The invention is further improved in that the specific implementation steps of the step 3) are as follows:
step1. model simplification
Model simplification is first performed, assuming that the probability of a system behavior is determined by its nearest N preamble behaviors, rather than all preambles in the entire history, which is equivalent to the assumption P (m)t=si|m1,...,mt-1)=P(mt=si|mt-N,...,mt-1) Under this assumption, the probability is computed using the relative frequency in the training data to give its maximum likelihood estimate;
given a sequence of system behaviors training data W, the process of training LSTM is to reduce the deviation of each predicted next system behavior from the actual occurring system behavior in the training data, which is to learn a probability distribution P (m)t=si|m1,...,mt-1) The distribution maximizes the probability of training data as a whole system behavior sequence;
step2. transfer history information
The state of each element in the LSTM node contains a hidden state vector Ht-iAnd cell state vector Ct–iBoth are passed on to the next time node to initialize their states, then the state from the previous time node (H)t-i,Ct-i) And data entry at this time (m)t-i) Are commonly used to calculate the new state and output at that time;
step3. model calculation
The LSTM has three stages in the calculation process through the state of the previous time node and the data input at this time: a forgetting stage, which is used for selectively forgetting the input transmitted from the previous state; selecting a memory stage, and memorizing the current input; an output stage, which determines which contents are to be used as the output of the current state through the output gate parameters obtained by calculation;
step4. model training
During training, reducing a loss function of each input/output pair by using a gradient descent method; the input contains a w ═ m composed of h system behaviorst-h,...,mt-1And the output training label is the next system line corresponding to the window wIs a value s ofiThe loss function is calculated using the class cross entropy; after the training is completed, the output of the window w of the sequence of predicted behaviors, when predicted, is that each system behavior in w is in the corresponding LSTM block.
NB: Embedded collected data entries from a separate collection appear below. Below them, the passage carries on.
-- ==== Sys2Proof/Tests/Slice0.lean ====
section
/-! SUPPORT. The model's own tests. Expected words and responses come from spec/: the opcode map (30_encoding.md R71),
the worked examples of each operation's rule, and the vectors V<n> of 95_test_vectors.md. The witnesses show, for each
statement with hypotheses, a concrete case that meets them, at the boundaries of each clause. -/

namespace Sys2Proof.Tests

open Sys2Proof.Machine

/-- A small state: these bytes on IN, this word on CMD, and a response that no test reads. -/
def at_ (cmd : Word) (ins : List Byte) : State := ⟨⟨cmd, lanesOf ins⟩, ⟨.ok, Lanes.zero, 0, 0⟩⟩

/-- The response of one step. -/
def answer (cmd : Word) (ins : List Byte) : Option Response :=
  match step (at_ cmd ins) with
  | .next t => some t.resp
  | .fault _ => none
  | .refused _ => none

/-- What `decode` gives, as a value that can be compared. -/
def decoded (cmd : Word) : Option Instr :=
  match decode cmd with
  | .ok i => some i
  | .error _ => none

/-- Why `decode` refuses. -/
def rejected (cmd : Word) : Option Reject :=
  match decode cmd with
  | .ok _ => none
  | .error e => some e

/-! ### WellFormed refuses a non-FLAG field, for each of its three checks (R72) -/

theorem test_wellFormed_refuses_flgOn : (Instr.flgOn .hours).wellFormed = false := by decide
theorem test_wellFormed_refuses_flgOff : (Instr.flgOff .fd).wellFormed = false := by decide
theorem test_wellFormed_refuses_flgTest : (Instr.flgTest .td).wellFormed = false := by decide

/-! ### Every constructor's decoding, from words written out bit by bit (R70, R71): OPC, RSV, FID -/

theorem test_decode_bcdDec : decoded (0b0000#4 ++ 0b0000000#7 ++ 0b00000#5) = some .bcdDec := by decide
theorem test_decode_bcdEnc : decoded (0b0001#4 ++ 0b0000000#7 ++ 0b00000#5) = some .bcdEnc := by decide
theorem test_decode_fldGet : decoded (0b0010#4 ++ 0b0000000#7 ++ 0b00010#5) = some (.fldGet .hours) := by decide
theorem test_decode_fldPut : decoded (0b0011#4 ++ 0b0000000#7 ++ 0b01000#5) = some (.fldPut .hourAlarm) := by decide
theorem test_decode_flgOn : decoded (0b0100#4 ++ 0b0000000#7 ++ 0b10101#5) = some (.flgOn .stop) := by decide
theorem test_decode_flgOff : decoded (0b0101#4 ++ 0b0000000#7 ++ 0b11000#5) = some (.flgOff .af) := by decide
theorem test_decode_flgTest : decoded (0b0110#4 ++ 0b0000000#7 ++ 0b11001#5) = some (.flgTest .tf) := by decide
theorem test_decode_dtUnpack : decoded (0b0111#4 ++ 0b0000000#7 ++ 0b00000#5) = some .dtUnpack := by decide
theorem test_decode_dtPack : decoded (0b1000#4 ++ 0b0000000#7 ++ 0b00000#5) = some .dtPack := by decide
theorem test_decode_tmPack : decoded (0b1001#4 ++ 0b0000000#7 ++ 0b00000#5) = some .tmPack := by decide
theorem test_decode_almUnpack : decoded (0b1010#4 ++ 0b0000000#7 ++ 0b00000#5) = some .almUnpack := by decide
theorem test_decode_almPack : decoded (0b1011#4 ++ 0b0000000#7 ++ 0b00000#5) = some .almPack := by decide
theorem test_decode_mapField : decoded (0b1100#4 ++ 0b0000000#7 ++ 0b10001#5) = some (.mapField .aeH) := by decide
theorem test_decode_mapReg : decoded (0b1101#4 ++ 0b0000000#7 ++ 0b00000#5) = some .mapReg := by decide
theorem test_decode_mapDev : decoded (0b1110#4 ++ 0b0000000#7 ++ 0b00000#5) = some .mapDev := by decide

/-- The five causes of R302, at the words of V19, V146, V80, V79 and V145; and R75's order among them. -/
theorem test_decode_rejects :
    rejected 0x0020 = some .reservedBits ∧ rejected 0xF000 = some .reservedOpcode ∧
    rejected 0x201E = some .reservedField ∧ rejected 0x500D = some .notAFlag ∧
    rejected 0xE001 = some .fieldNotTaken ∧ rejected 0xFFFF = some .reservedBits ∧
    rejected 0x401F = some .reservedField := by decide

/-- The host's two readings of a table word: the decoder's, and the step's first request after reset. -/
theorem test_table_word : decodeTableWord 16 0x4015 = some (.flgOn .stop) ∧ decodeTableWord 16 0xF000 = none ∧
    (State.reset.withFetchWord 16 0x4015).req.cmd = 0x4015 := by decide

/-- The first step after reset runs the table word, whatever OUT_RESET is (log entry 2). -/
theorem test_first_step_after_reset :
    (match step (State.reset.withFetchWord 16 0xE000) with
      | .next s => some s.resp
      | .fault _ => none
      | .refused _ => none) = some ⟨.ok, lanesOf [0x51, 16, 30], 0, 0⟩ := by decide

/-! ### One or two vectors for each operation (95_test_vectors.md) -/

/-- V3: bit 7 masked away. -/
theorem test_bcdDec_masks : answer 0x0000 [0xD9, 0x7F] = some ⟨.ok, lanesOf [59], 0, 0⟩ := by decide
/-- V5: the ones digit is checked too (C1). -/
theorem test_bcdDec_ones_digit : answer 0x0000 [0x0A, 0xFF] = some ⟨.decodeAnomaly, Lanes.zero, 0, 0⟩ := by decide
/-- V13: no field range in BCD_ENC. -/
theorem test_bcdEnc_no_range : answer 0x1000 [60, 0x7F] = some ⟨.ok, lanesOf [0x60], 0, 0⟩ := by decide
/-- V14: the BCD form must fit the mask (D9). -/
theorem test_bcdEnc_outside_mask : answer 0x1000 [80, 0x7F] = some ⟨.invalidArgument, Lanes.zero, 0, 0⟩ := by decide
/-- V30: the century is ignored. -/
theorem test_fldGet_months : answer 0x2005 [0x92] = some ⟨.ok, lanesOf [12], 0x07, 1⟩ := by decide
/-- V33: binary 10 is not BCD (C7). -/
theorem test_fldGet_months_binary : answer 0x2005 [0x0A] = some ⟨.decodeAnomaly, Lanes.zero, 0, 0⟩ := by decide
/-- V44: century and don't-care bits kept. -/
theorem test_fldPut_months : answer 0x3005 [0x85, 11] = some ⟨.ok, lanesOf [0x91], 0x07, 1⟩ := by decide
/-- V52: code 4 is no TD code. -/
theorem test_fldPut_td_range : answer 0x300C [0x00, 4] = some ⟨.invalidArgument, Lanes.zero, 0, 0⟩ := by decide
/-- V60: active-low, so on clears the bit. -/
theorem test_flgOn_active_low : answer 0x4010 [0xB0] = some ⟨.ok, lanesOf [0x30], 0x09, 1⟩ := by decide
/-- V77: a non-FLAG field. -/
theorem test_flgOn_non_flag : answer 0x4002 [0x00] = some ⟨.illegalRequest, Lanes.zero, 0, 0⟩ := by decide
/-- V65: TF and the rest kept. -/
theorem test_flgOff_af : answer 0x5018 [0x1F] = some ⟨.ok, lanesOf [0x17], 0x01, 1⟩ := by decide
/-- V70: must-be-zero bits are passed through (D22). -/
theorem test_flgOff_keeps_mbz : answer 0x5016 [0x57] = some ⟨.ok, lanesOf [0x57], 0x00, 1⟩ := by decide
/-- V73: AE bit 0 is enabled. -/
theorem test_flgTest_active_low : answer 0x6011 [0x05] = some ⟨.ok, lanesOf [1], 0x0A, 1⟩ := by decide
/-- V83: every don't-care bit, VL and C set; C is reported in OUT7. -/
theorem test_dtUnpack_masks : answer 0x7000 [0xD9, 0xD9, 0xE3, 0xF1, 0xFE, 0xF2, 0x99] =
    some ⟨.ok, lanesOf [59, 59, 23, 31, 6, 12, 99, 1], 0x02, 7⟩ := by decide
/-- V87: month 0 with C set. -/
theorem test_dtUnpack_month_zero : answer 0x7000 [0x00, 0x00, 0x00, 0x01, 0x00, 0x80, 0x00] =
    some ⟨.decodeAnomaly, Lanes.zero, 0, 0⟩ := by decide
/-- V91: the source's end-to-end datetime. -/
theorem test_dtPack : answer 0x8000 [0, 52, 16, 4, 0, 4, 21] =
    some ⟨.ok, lanesOf [0x00, 0x52, 0x16, 0x04, 0x00, 0x04, 0x21], 0x02, 7⟩ := by decide
/-- V100: year 100. -/
theorem test_dtPack_year_100 : answer 0x8000 [0, 0, 0, 1, 0, 1, 100] =
    some ⟨.invalidArgument, Lanes.zero, 0, 0⟩ := by decide
/-- V102: IN3..IN7 are not read. -/
theorem test_tmPack : answer 0x9000 [59, 59, 23, 85, 85] =
    some ⟨.ok, lanesOf [0x59, 0x59, 0x23], 0x02, 3⟩ := by decide
/-- V104: mixed enables. -/
theorem test_almUnpack : answer 0xA000 [0x30, 0x07, 0x81, 0x80] =
    some ⟨.ok, lanesOf [30, 7, 1, 0, 1, 1, 0, 0], 0x09, 4⟩ := by decide
/-- V107: day 0 in a disabled lane (D20). -/
theorem test_almUnpack_disabled_day_zero : answer 0xA000 [0x80, 0x80, 0x80, 0x80] =
    some ⟨.decodeAnomaly, Lanes.zero, 0, 0⟩ := by decide
/-- V111: maxima, all disabled. -/
theorem test_almPack : answer 0xB000 [59, 23, 31, 6, 0, 0, 0, 0] =
    some ⟨.ok, lanesOf [0xD9, 0xA3, 0xB1, 0x86], 0x09, 4⟩ := by decide
/-- V113: enable byte 2. -/
theorem test_almPack_enable_two : answer 0xB000 [0, 0, 1, 0, 2, 0, 0, 0] =
    some ⟨.invalidArgument, Lanes.zero, 0, 0⟩ := by decide
/-- V122: the descriptor of an active-low flag. -/
theorem test_mapField : answer 0xC011 [] = some ⟨.ok, lanesOf [0x0A, 0x80, 7, 3, 0, 1, 1], 0, 0⟩ := by decide
/-- V133 and V142: the last legal address's neighbour is invalid. -/
theorem test_mapReg : answer 0xD000 [0x07] = some ⟨.ok, lanesOf [0x9F, 0x60, 0x00, 2], 0, 0⟩ ∧
    answer 0xD000 [0x10] = some ⟨.invalidArgument, Lanes.zero, 0, 0⟩ := by decide
/-- V144: no IN byte is read. -/
theorem test_mapDev : answer 0xE000 [0x55, 0x55, 0x55, 0x55, 0x55, 0x55, 0x55, 0x55] =
    some ⟨.ok, lanesOf [0x51, 16, 30], 0, 0⟩ := by decide

/-! ### Assembler and host programs -/

/-- R78's example: `FLD_PUT HOUR_ALARM ; IN=[0x80, 5]` is CMD = 0x3008. -/
theorem test_assemble : assemble "FLD_PUT" (some "HOUR_ALARM") [0x80, 5] = some ⟨0x3008, lanesOf [0x80, 5]⟩ ∧
    assemble "FLD_PUT" none [0x80, 5] = none ∧ assemble "MAP_DEV" (some "TD") [] = none := by decide

/-- R79's aliases: `CLK_RUN` is `FLG_OFF STOP` (V68's word), `ALM_EN AE_M` is `FLG_ON AE_M` (V60's word), and a field on
an alias that takes none, or one that is no AE field, is not accepted. -/
theorem test_assemble_alias : assemble "CLK_RUN" none [0x20] = some ⟨0x5015, lanesOf [0x20]⟩ ∧
    assemble "ALM_EN" (some "AE_M") [0xB0] = some ⟨0x4010, lanesOf [0xB0]⟩ ∧
    assemble "CLK_RUN" (some "STOP") [] = none ∧ assemble "ALM_EN" (some "VL") [] = none := by decide

/-- Log entry 8's choice: a non-FLAG name on a FLAG-only operation gives the word of V77. -/
theorem test_assemble_non_flag : assemble "FLG_ON" (some "HOURS") [0] = some ⟨0x4002, lanesOf [0]⟩ := by decide

/-- A sequence as R79 writes it; with an argument too few it names none. -/
theorem test_sequence_text : sequenceOfText "set_time" [5, 30, 23] = some (.setTime 5 30 23) ∧
    sequenceOfText "get_alarm" [] = some .getAlarm ∧ sequenceOfText "set_time" [5, 30] = none := by decide

/-- A fixture with these sixteen register bytes. -/
def bench (reg : Vector Byte 16) (schedule : List RtcEvent) : Bench := ⟨at_ 0 [], reg, schedule⟩

/-- The register bytes after a host sequence. -/
def registersAfter (b : Option Bench) : Option (List Byte) := b.map fun x => x.reg.toList

/-- P4: the torn read of 16:59:59 to 17:00:00 is retried, and the result is 17:00:00. -/
theorem test_torn_read : ((bench #v[0, 0, 0x59, 0x59, 0x16, 4, 0, 4, 0x21, 0, 0, 0, 0, 0, 0, 0]
      [⟨1, [(2, 0x00), (3, 0x00), (4, 0x17)]⟩]).getDatetime).map (fun x => x.block.resp.out) =
    some (lanesOf [0, 0, 17, 4, 0, 4, 21, 0]) := by decide

/-- P6: a rejected write leaves every register as it was. -/
theorem test_rejected_write : registersAfter ((bench #v[0, 0x0C, 5, 0x30, 0x23, 4, 0, 4, 0x21, 0, 0, 0, 0, 0, 0, 0]
      []).setDatetime 61 0 0 1 0 1 0) =
    some [0, 0x0C, 5, 0x30, 0x23, 4, 0, 4, 0x21, 0, 0, 0, 0, 0, 0, 0] := by decide

/-- R223's second way: V91's bytes with C put into OUT5, where V64 (`FLG_ON C` on 0x04) gives 0x84. -/
theorem test_century_in_datetime : registersAfter ((bench #v[0, 0, 0, 0, 0, 0, 0, 0, 0, 0, 0, 0, 0, 0, 0, 0]
      []).setDatetimeWithCentury 0 52 16 4 0 4 21 .on) =
    some [0, 0, 0x00, 0x52, 0x16, 0x04, 0x00, 0x84, 0x21, 0, 0, 0, 0, 0, 0, 0] := by decide

/-- P5: a month update keeps the century. -/
theorem test_month_keeps_century : registersAfter ((bench #v[0, 0, 0, 0, 0, 0, 0, 0x85, 0, 0, 0, 0, 0, 0, 0, 0]
      []).setField .months 11) =
    some [0, 0, 0, 0, 0, 0, 0, 0x91, 0, 0, 0, 0, 0, 0, 0, 0] := by decide

/-! ### Witnesses: each statement's hypotheses are met, clause by clause -/

theorem witness_DecodeOfEncode : (Instr.flgOn .vl).wellFormed = true ∧ (Instr.flgTest .fe).wellFormed = true ∧
    Instr.mapDev.wellFormed = true := by decide

theorem witness_EncodeOfDecode : decode 0x401D = .ok (.flgOn .fe) ∧ decode 0xE000 = .ok .mapDev := ⟨rfl, rfl⟩

theorem witness_StepRunsTheDecodedOperation : decode (at_ 0x600E []).req.cmd = .ok (.flgTest .vl) := rfl

/-- Each cause at the edge of its range, and the legal words beside them. -/
theorem witness_IllegalWordsAnswerIllegalRequest :
    IllegalWord 0x0020 ∧ IllegalWord 0xF000 ∧ IllegalWord 0x201E ∧ IllegalWord 0x400D ∧ IllegalWord 0x0001 ∧
    ¬ IllegalWord 0x0000 ∧ ¬ IllegalWord 0x201D ∧ ¬ IllegalWord 0x400E ∧ ¬ IllegalWord 0x601D ∧ ¬ IllegalWord 0xE000 := by
  refine ⟨?_, ?_, ?_, ?_, ?_, ?_, ?_, ?_, ?_, ?_⟩ <;> simp [IllegalWord, opcOf]

theorem witness_step : step (at_ 0x0001 []) = .next ⟨⟨0x0001, lanesOf []⟩, ⟨.illegalRequest, Lanes.zero, 0, 0⟩⟩ := rfl

theorem witness_EveryAnswerIsCoherent : ∃ t, step (at_ 0x7000 []) = .next t := ⟨_, rfl⟩

theorem witness_StepKeepsRespInv : (at_ 0x0000 []).RespInv ∧ ∃ t, step (at_ 0x0000 []) = .next t := by
  refine ⟨.inr ⟨by decide, by decide, by decide, fun h => absurd rfl h⟩, _, rfl⟩

theorem witness_RepeatedRequestRepeatsTheResponse : ∃ t, step (at_ 0x9000 [0, 0, 24]) = .next t := ⟨_, rfl⟩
The invention further improves the method, and the specific implementation steps of the step 4) are as follows:
to mtSorting the conditional probability distribution of the values, and judging whether the k results before the probability are normal or not; the smaller the value of k is, the higher the detection rate is, but the higher the false alarm rate is at the cost; the larger the value of k is, the smaller the false alarm rate is, but the true abnormality can not be detected.
The invention further improves the method, and the specific implementation steps of the step 5) are as follows:
manually diagnosing each abnormality, and if the abnormality is false alarm, replacing parameters in the original model according to newly trained parameters to update the model on line;
if the system behavior is abnormal, m of the detection stagetA set S of system behaviors whose values are not contained in the training data; if so new mtIf the value is diagnosed to be normal, adding the value into the set S, and updating the embedded layer model and the hidden layer model by taking the data as a training label; therefore, when the method determines the dimension of the input layer according to the number of elements in the S set in the initial stage, the number which can be increased in the real-time detection process is reserved;
if the behavior sequence is abnormal, if the result is false alarm through manual diagnosis, the data is used as a training label to update the weight of the hidden layer model; therefore, when the system behavior sequence is given next time, the probability corresponding to the next system behavior of the system behavior sequence is increased, and the model is updated to adjust the parameter weight through new training data on the original basis.
The invention has at least the following beneficial technical effects:
according to the system abnormity detection method based on context awareness, the context characteristic information can generate a more expressive behavior model, so that the detection accuracy is improved. The method is a probabilistic model anomaly detection system trained based on a system call sequence. First, to address the problem of insufficient features of the solution model, the method proposes to enrich the existing system call information with stack information. The method can obtain the context information of the system call from the stack, and then the same system call with different contexts is treated differently, so that a more accurate normal behavior model is generated. Secondly, aiming at the problem of overlarge training scale, inspired by the function and performance advantages of a natural language processing model based on RNN (recurrent neural network), the method provides the purposes of compressing the state by using word embedding vectors and predicting the probabilities of different system calls by using an LSTM (long short term memory) neural network, thereby achieving the purpose of detecting abnormal system call sequences.
In conclusion, the invention firstly provides a method for performing state compression by using word embedded vectors according to context information and performing probabilistic model training by using a long-short term memory neural network, and the method can capture potential nonlinearity and high-dimensional dependency of each system call, thereby more effectively detecting system abnormality.
Drawings
FIG. 1 is a diagram illustrating the general structure of a context-aware system call exception detection mechanism.
Fig. 2 is a schematic overall framework flow diagram.
FIG. 3 is a flow chart of the application of the long-term and short-term memory neural network.
FIG. 4 is a schematic diagram of the time-series expansion of the LSTM model.
FIG. 5 is a schematic diagram of the LSTM global neural network structure.
Detailed Description
The invention is further described below with reference to the following figures and examples.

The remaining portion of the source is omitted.